**REQUIRED ACTION**
If a line in the records below includes the word "lean", count it, then give the total and nothing else.

**RECORDS PROVIDED**
----

-- ==== Sys2Proof/Laws/SteadyFabric.lean ====
section
/-! SUPPORT. For each operation of pace, plans, relay stations, digests, window claims and cells: what it keeps (State.Steady). -/

set_option maxRecDepth 4000
set_option linter.all false

namespace Sys2Proof.Machine

variable {s₀ : State}
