/-! Machine/Infield.lean. -/

theorem useRing_steady (s : State) (ring : Byte) (n : Nat) (hs : s.Steady s₀) : (State.useRing s ring n).Steady s₀ := by
  unfold State.useRing; repeat' (first | with_reducible assumption | with_reducible refine modInfield_steady _ _ ?_ | split)
theorem countHops_steady (s : State) (j : Job) (t : W16) (hs : s.Steady s₀) : (State.countHops s j t).Steady s₀ := by
  unfold State.countHops; repeat' (first | with_reducible assumption | with_reducible refine foldl_steady _ _ _ ?_ (fun _ _ _ => ?_) | with_reducible refine useRing_steady _ _ _ ?_ | split)
theorem ringSample_steady (s : State) (j : Job) (kt : TableSet) (kr : TableSet) (t : W16) (x : LapSpan) (first : Nat) (g : W32) (hs : s.Steady s₀) : (State.ringSample s j kt kr t x first g).Steady s₀ := by
  unfold State.ringSample; repeat' (first | with_reducible assumption | with_reducible (refine upd_steady _ ?_ .. ; with_reducible assumption) | with_reducible refine ite_steady ?_ ?_ | with_reducible (extract_lets +onlyGivenNames x; refine (show x.Steady s₀ → _ from fun hx => ?_) ?_; (on_goal 2 => unfold x; clear x); clear_value x; revert x; intro _ _) | with_reducible (extract_lets +onlyGivenNames x; refine (show x.1.Steady s₀ → _ from fun hx => ?_) ?_; (on_goal 2 => unfold x; clear x); clear_value x; revert x; intro _ _) | with_reducible (extract_lets +onlyGivenNames x; refine (show x.2.Steady s₀ → _ from fun hx => ?_) ?_; (on_goal 2 => unfold x; clear x); clear_value x; revert x; intro _ _) | with_reducible (extract_lets +onlyGivenNames x; refine (show (∀ t : State, t.Steady s₀ → (x t).Steady s₀) → _ from fun hx => ?_) ?_; (on_goal 2 => unfold x; clear x; intro t ht; beta_reduce); clear_value x; revert x; intro _ _) | with_reducible (extract_lets +onlyGivenNames x; clear_value x; revert x; intro _) | with_reducible refine modJob_steady _ _ _ ?_ | with_reducible refine logAt_steady _ _ _ _ ?_ | with_reducible refine raiseSlip_steady _ _ _ _ ?_ | with_reducible refine present_steady _ _ _ _ ?_ | split)
theorem flyFrame_steady (s : State) (j : Job) (b : RingBurst) (err : Option EccErr) (hs : s.Steady s₀) : (State.flyFrame s j b err).Steady s₀ := by
  unfold State.flyFrame; repeat' (first | with_reducible assumption | with_reducible (refine upd_steady _ ?_ .. ; with_reducible assumption) | with_reducible refine modInfield_steady _ _ ?_ | with_reducible refine burstFound_steady _ _ _ ?_ | split)
theorem flightsLand_steady (s : State) (hs : s.Steady s₀) : (State.flightsLand s).Steady s₀ := by
  unfold State.flightsLand; repeat' (first | with_reducible assumption | with_reducible (refine upd_steady _ ?_ .. ; with_reducible assumption) | with_reducible (extract_lets +onlyGivenNames x; refine (show x.Steady s₀ → _ from fun hx => ?_) ?_; (on_goal 2 => unfold x; clear x); clear_value x; revert x; intro _ _) | with_reducible (extract_lets +onlyGivenNames x; refine (show x.1.Steady s₀ → _ from fun hx => ?_) ?_; (on_goal 2 => unfold x; clear x); clear_value x; revert x; intro _ _) | with_reducible (extract_lets +onlyGivenNames x; refine (show x.2.Steady s₀ → _ from fun hx => ?_) ?_; (on_goal 2 => unfold x; clear x); clear_value x; revert x; intro _ _) | with_reducible (extract_lets +onlyGivenNames x; refine (show (∀ t : State, t.Steady s₀ → (x t).Steady s₀) → _ from fun hx => ?_) ?_; (on_goal 2 => unfold x; clear x; intro t ht; beta_reduce); clear_value x; revert x; intro _ _) | with_reducible (extract_lets +onlyGivenNames x; clear_value x; revert x; intro _) | with_reducible refine foldl_steady _ _ _ ?_ (fun _ _ _ => ?_) | with_reducible refine modInfield_steady _ _ ?_ | with_reducible refine burstFound_steady _ _ _ ?_ | split)
theorem drainFrame_steady (s : State) (j : Job) (kl : TableSet) (t : W16) (o : Occurrence) (i : Nat) (err : Option EccErr) (hs : s.Steady s₀) : (State.drainFrame s j kl t o i err).Steady s₀ := by
  unfold State.drainFrame; repeat' (first | with_reducible assumption | with_reducible (refine upd_steady _ ?_ .. ; with_reducible assumption) | with_reducible (extract_lets +onlyGivenNames x; refine (show x.Steady s₀ → _ from fun hx => ?_) ?_; (on_goal 2 => unfold x; clear x); clear_value x; revert x; intro _ _) | with_reducible (extract_lets +onlyGivenNames x; refine (show x.1.Steady s₀ → _ from fun hx => ?_) ?_; (on_goal 2 => unfold x; clear x); clear_value x; revert x; intro _ _) | with_reducible (extract_lets +onlyGivenNames x; refine (show x.2.Steady s₀ → _ from fun hx => ?_) ?_; (on_goal 2 => unfold x; clear x); clear_value x; revert x; intro _ _) | with_reducible (extract_lets +onlyGivenNames x; refine (show (∀ t : State, t.Steady s₀ → (x t).Steady s₀) → _ from fun hx => ?_) ?_; (on_goal 2 => unfold x; clear x; intro t ht; beta_reduce); clear_value x; revert x; intro _ _) | with_reducible (extract_lets +onlyGivenNames x; clear_value x; revert x; intro _) | with_reducible refine modLink_steady _ _ _ ?_ | with_reducible refine flyFrame_steady _ _ _ _ ?_ | split)
theorem occFrame_steady (s : State) (j : Job) (kt : TableSet) (t : W16) (o : Occurrence) (a : Sampled) (i : Nat) (err : Option EccErr)
    (hs : s.Steady s₀) : (s.occFrame j kt t o a i err).Steady s₀ := by
  unfold State.occFrame
  extract_lets u
  have h1 : u.Steady s₀ := ite_steady hs (modJob_steady _ _ _ hs)
  clear_value u
  split
  · split
    · rename_i heq; exact burstBytes_steadyE h1 heq
    · rename_i heq
      have h2 := burstBytes_steadyE h1 heq
      dsimp only
      split
      · exact flyFrame_steady _ _ _ _ h2
      · exact flyFrame_steady _ _ _ _ (ite_steady (sendDone_steady _ _ _ h2) h2)
  · exact ite_steady h1 (flyFrame_steady _ _ _ _ (sendDone_steady _ _ _ h1))
  · exact h1
theorem deferredFrames_steady (s : State) (j : Job) (y : Transfer) (src dst : Stop) (st : Fin 7) (feed : Bool) (o : Occurrence) (b : BoundSend)
    (n i : Nat) (hs : s.Steady s₀) : (s.deferredFrames j y src dst st feed o b n i).Steady s₀ := by
  induction n generalizing s i with
  | zero => exact hs
  | succ n ih =>
    unfold State.deferredFrames
    split
    · rename_i heq; exact burstBytes_steadyE hs heq
    · rename_i heq; exact ih _ _ (orderTwo_steady _ _ _ _ (burstBytes_steadyE hs heq))
theorem sendRingDeferred_steady (s : State) (j : Job) (kt : TableSet) (kr : TableSet) (t : W16) (hs : s.Steady s₀) : (State.sendRingDeferred s j kt kr t).Steady s₀ := by
  unfold State.sendRingDeferred; repeat' (first | with_reducible assumption | with_reducible (refine upd_steady _ ?_ .. ; with_reducible assumption) | with_reducible refine ite_steady ?_ ?_ | with_reducible (extract_lets +onlyGivenNames x; refine (show x.Steady s₀ → _ from fun hx => ?_) ?_; (on_goal 2 => unfold x; clear x); clear_value x; revert x; intro _ _) | with_reducible (extract_lets +onlyGivenNames x; refine (show x.1.Steady s₀ → _ from fun hx => ?_) ?_; (on_goal 2 => unfold x; clear x); clear_value x; revert x; intro _ _) | with_reducible (extract_lets +onlyGivenNames x; refine (show x.2.Steady s₀ → _ from fun hx => ?_) ?_; (on_goal 2 => unfold x; clear x); clear_value x; revert x; intro _ _) | with_reducible (extract_lets +onlyGivenNames x; refine (show (∀ t : State, t.Steady s₀ → (x t).Steady s₀) → _ from fun hx => ?_) ?_; (on_goal 2 => unfold x; clear x; intro t ht; beta_reduce); clear_value x; revert x; intro _ _) | with_reducible (extract_lets +onlyGivenNames x; clear_value x; revert x; intro _) | with_reducible refine modJob_steady _ _ _ ?_ | with_reducible refine orderTwo_steady _ _ _ _ ?_ | with_reducible refine deferredFrames_steady _ _ _ _ _ _ _ _ _ _ _ ?_ | split)
theorem ringFrame_steady (s : State) (j : Job) (kt : TableSet) (kr : TableSet) (t : W16) (err : Option EccErr) (hs : s.Steady s₀) : (State.ringFrame s j kt kr t err).Steady s₀ := by
  unfold State.ringFrame; repeat' (first | with_reducible assumption | with_reducible (refine upd_steady _ ?_ .. ; with_reducible assumption) | with_reducible refine ite_steady ?_ ?_ | with_reducible (extract_lets +onlyGivenNames x; refine (show x.Steady s₀ → _ from fun hx => ?_) ?_; (on_goal 2 => unfold x; clear x); clear_value x; revert x; intro _ _) | with_reducible (extract_lets +onlyGivenNames x; refine (show x.1.Steady s₀ → _ from fun hx => ?_) ?_; (on_goal 2 => unfold x; clear x); clear_value x; revert x; intro _ _) | with_reducible (extract_lets +onlyGivenNames x; refine (show x.2.Steady s₀ → _ from fun hx => ?_) ?_; (on_goal 2 => unfold x; clear x); clear_value x; revert x; intro _ _) | with_reducible (extract_lets +onlyGivenNames x; refine (show (∀ t : State, t.Steady s₀ → (x t).Steady s₀) → _ from fun hx => ?_) ?_; (on_goal 2 => unfold x; clear x; intro t ht; beta_reduce); clear_value x; revert x; intro _ _) | with_reducible (extract_lets +onlyGivenNames x; clear_value x; revert x; intro _) | with_reducible refine modJob_steady _ _ _ ?_ | with_reducible refine countHops_steady _ _ _ ?_ | with_reducible refine ringSample_steady _ _ _ _ _ _ _ _ ?_ | with_reducible refine drainFrame_steady _ _ _ _ _ _ _ ?_ | with_reducible refine occFrame_steady _ _ _ _ _ _ _ _ ?_ | split)
theorem ringSampleAhead_steady (s : State) (j : Job) (kt : TableSet) (kr : TableSet) (t : W16) (hs : s.Steady s₀) : (State.ringSampleAhead s j kt kr t).Steady s₀ := by
  unfold State.ringSampleAhead; repeat' (first | with_reducible assumption | with_reducible refine ite_steady ?_ ?_ | with_reducible refine ringSample_steady _ _ _ _ _ _ _ _ ?_ | split)
theorem execRingOccurrence_steady (lead : PartId) (transfer : W16) (err : Option EccErr) (s : State) (hs : s.Steady s₀) : ∀ out, execRingOccurrence lead transfer err s = .next out → out.Steady s₀ := by
  intro out ht; unfold execRingOccurrence at ht; dsimp only at ht; injection ht with ht; subst ht; (repeat' split) <;> grind [sendRingDeferred_steady, ringFrame_steady, ringSampleAhead_steady, upd_steady, → State.Steady.sram, → State.Steady.host, → State.Steady.flash, → State.Steady.input, → State.Steady.time, → State.Steady.slots, → State.Steady.keys, → State.Steady.queue, → State.Steady.por, Mem.wf_set, Mem.wf_write, Mem.wf_writeAll, Mem.wf_zero]
theorem unitEnters_steady (s : State) (u : RingUnit) (dir : Nat) (hs : s.Steady s₀) : (State.unitEnters s u dir).Steady s₀ := by
  unfold State.unitEnters; repeat' (first | with_reducible assumption | with_reducible refine modInfield_steady _ _ ?_ | with_reducible refine unitLeaves_steady _ _ ?_ | with_reducible refine burstLeaves_steady _ _ ?_ | split)
theorem plotLost_steady (s : State) (p : PartId) (hs : s.Steady s₀) : (State.plotLost s p).Steady s₀ := by
  unfold State.plotLost; repeat' (first | with_reducible assumption | with_reducible (refine upd_steady _ ?_ .. ; with_reducible assumption) | with_reducible (extract_lets +onlyGivenNames x; refine (show x.Steady s₀ → _ from fun hx => ?_) ?_; (on_goal 2 => unfold x; clear x); clear_value x; revert x; intro _ _) | with_reducible (extract_lets +onlyGivenNames x; refine (show x.1.Steady s₀ → _ from fun hx => ?_) ?_; (on_goal 2 => unfold x; clear x); clear_value x; revert x; intro _ _) | with_reducible (extract_lets +onlyGivenNames x; refine (show x.2.Steady s₀ → _ from fun hx => ?_) ?_; (on_goal 2 => unfold x; clear x); clear_value x; revert x; intro _ _) | with_reducible (extract_lets +onlyGivenNames x; refine (show (∀ t : State, t.Steady s₀ → (x t).Steady s₀) → _ from fun hx => ?_) ?_; (on_goal 2 => unfold x; clear x; intro t ht; beta_reduce); clear_value x; revert x; intro _ _) | with_reducible (extract_lets +onlyGivenNames x; clear_value x; revert x; intro _) | with_reducible refine modInfield_steady _ _ ?_ | with_reducible refine partJobFault_steady _ _ _ _ ?_ | with_reducible refine linkDown_steady _ _ _ ?_ | split)
theorem plotArrives_steady (s : State) (d : DieId) (err : Option EccErr) (x : PlotUnit) (hs : s.Steady s₀) : (State.plotArrives s d err x).Steady s₀ := by
  unfold State.plotArrives; repeat' (first | with_reducible assumption | with_reducible (refine upd_steady _ ?_ .. ; with_reducible assumption) | with_reducible refine ite_steady ?_ ?_ | with_reducible (extract_lets +onlyGivenNames x; refine (show x.Steady s₀ → _ from fun hx => ?_) ?_; (on_goal 2 => unfold x; clear x); clear_value x; revert x; intro _ _) | with_reducible (extract_lets +onlyGivenNames x; refine (show x.1.Steady s₀ → _ from fun hx => ?_) ?_; (on_goal 2 => unfold x; clear x); clear_value x; revert x; intro _ _) | with_reducible (extract_lets +onlyGivenNames x; refine (show x.2.Steady s₀ → _ from fun hx => ?_) ?_; (on_goal 2 => unfold x; clear x); clear_value x; revert x; intro _ _) | with_reducible (extract_lets +onlyGivenNames x; refine (show (∀ t : State, t.Steady s₀ → (x t).Steady s₀) → _ from fun hx => ?_) ?_; (on_goal 2 => unfold x; clear x; intro t ht; beta_reduce); clear_value x; revert x; intro _ _) | with_reducible (extract_lets +onlyGivenNames x; clear_value x; revert x; intro _) | with_reducible refine modMgt_steady _ _ ?_ rfl | with_reducible refine modInfield_steady _ _ ?_ | with_reducible refine logs_steady _ _ _ _ ?_ | with_reducible refine addUnit_steady _ _ ?_ | with_reducible refine plotLost_steady _ _ ?_ | split)
theorem ringsMove_steady (s : State) (hs : s.Steady s₀) : (State.ringsMove s).Steady s₀ := by
  unfold State.ringsMove; repeat' (first | with_reducible assumption | with_reducible (refine upd_steady _ ?_ .. ; with_reducible assumption) | with_reducible refine ite_steady ?_ ?_ | with_reducible (extract_lets +onlyGivenNames x; refine (show x.Steady s₀ → _ from fun hx => ?_) ?_; (on_goal 2 => unfold x; clear x); clear_value x; revert x; intro _ _) | with_reducible (extract_lets +onlyGivenNames x; refine (show x.1.Steady s₀ → _ from fun hx => ?_) ?_; (on_goal 2 => unfold x; clear x); clear_value x; revert x; intro _ _) | with_reducible (extract_lets +onlyGivenNames x; refine (show x.2.Steady s₀ → _ from fun hx => ?_) ?_; (on_goal 2 => unfold x; clear x); clear_value x; revert x; intro _ _) | with_reducible (extract_lets +onlyGivenNames x; refine (show (∀ t : State, t.Steady s₀ → (x t).Steady s₀) → _ from fun hx => ?_) ?_; (on_goal 2 => unfold x; clear x; intro t ht; beta_reduce); clear_value x; revert x; intro _ _) | with_reducible (extract_lets +onlyGivenNames x; clear_value x; revert x; intro _) | with_reducible refine foldl_steady _ _ _ ?_ (fun _ _ _ => ?_) | with_reducible refine modInfield_steady _ _ ?_ | with_reducible refine burstFound_steady _ _ _ ?_ | with_reducible refine unitEnters_steady _ _ _ ?_ | with_reducible refine plotArrives_steady _ _ _ _ ?_ | split)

----

**ANSWER BOX**
2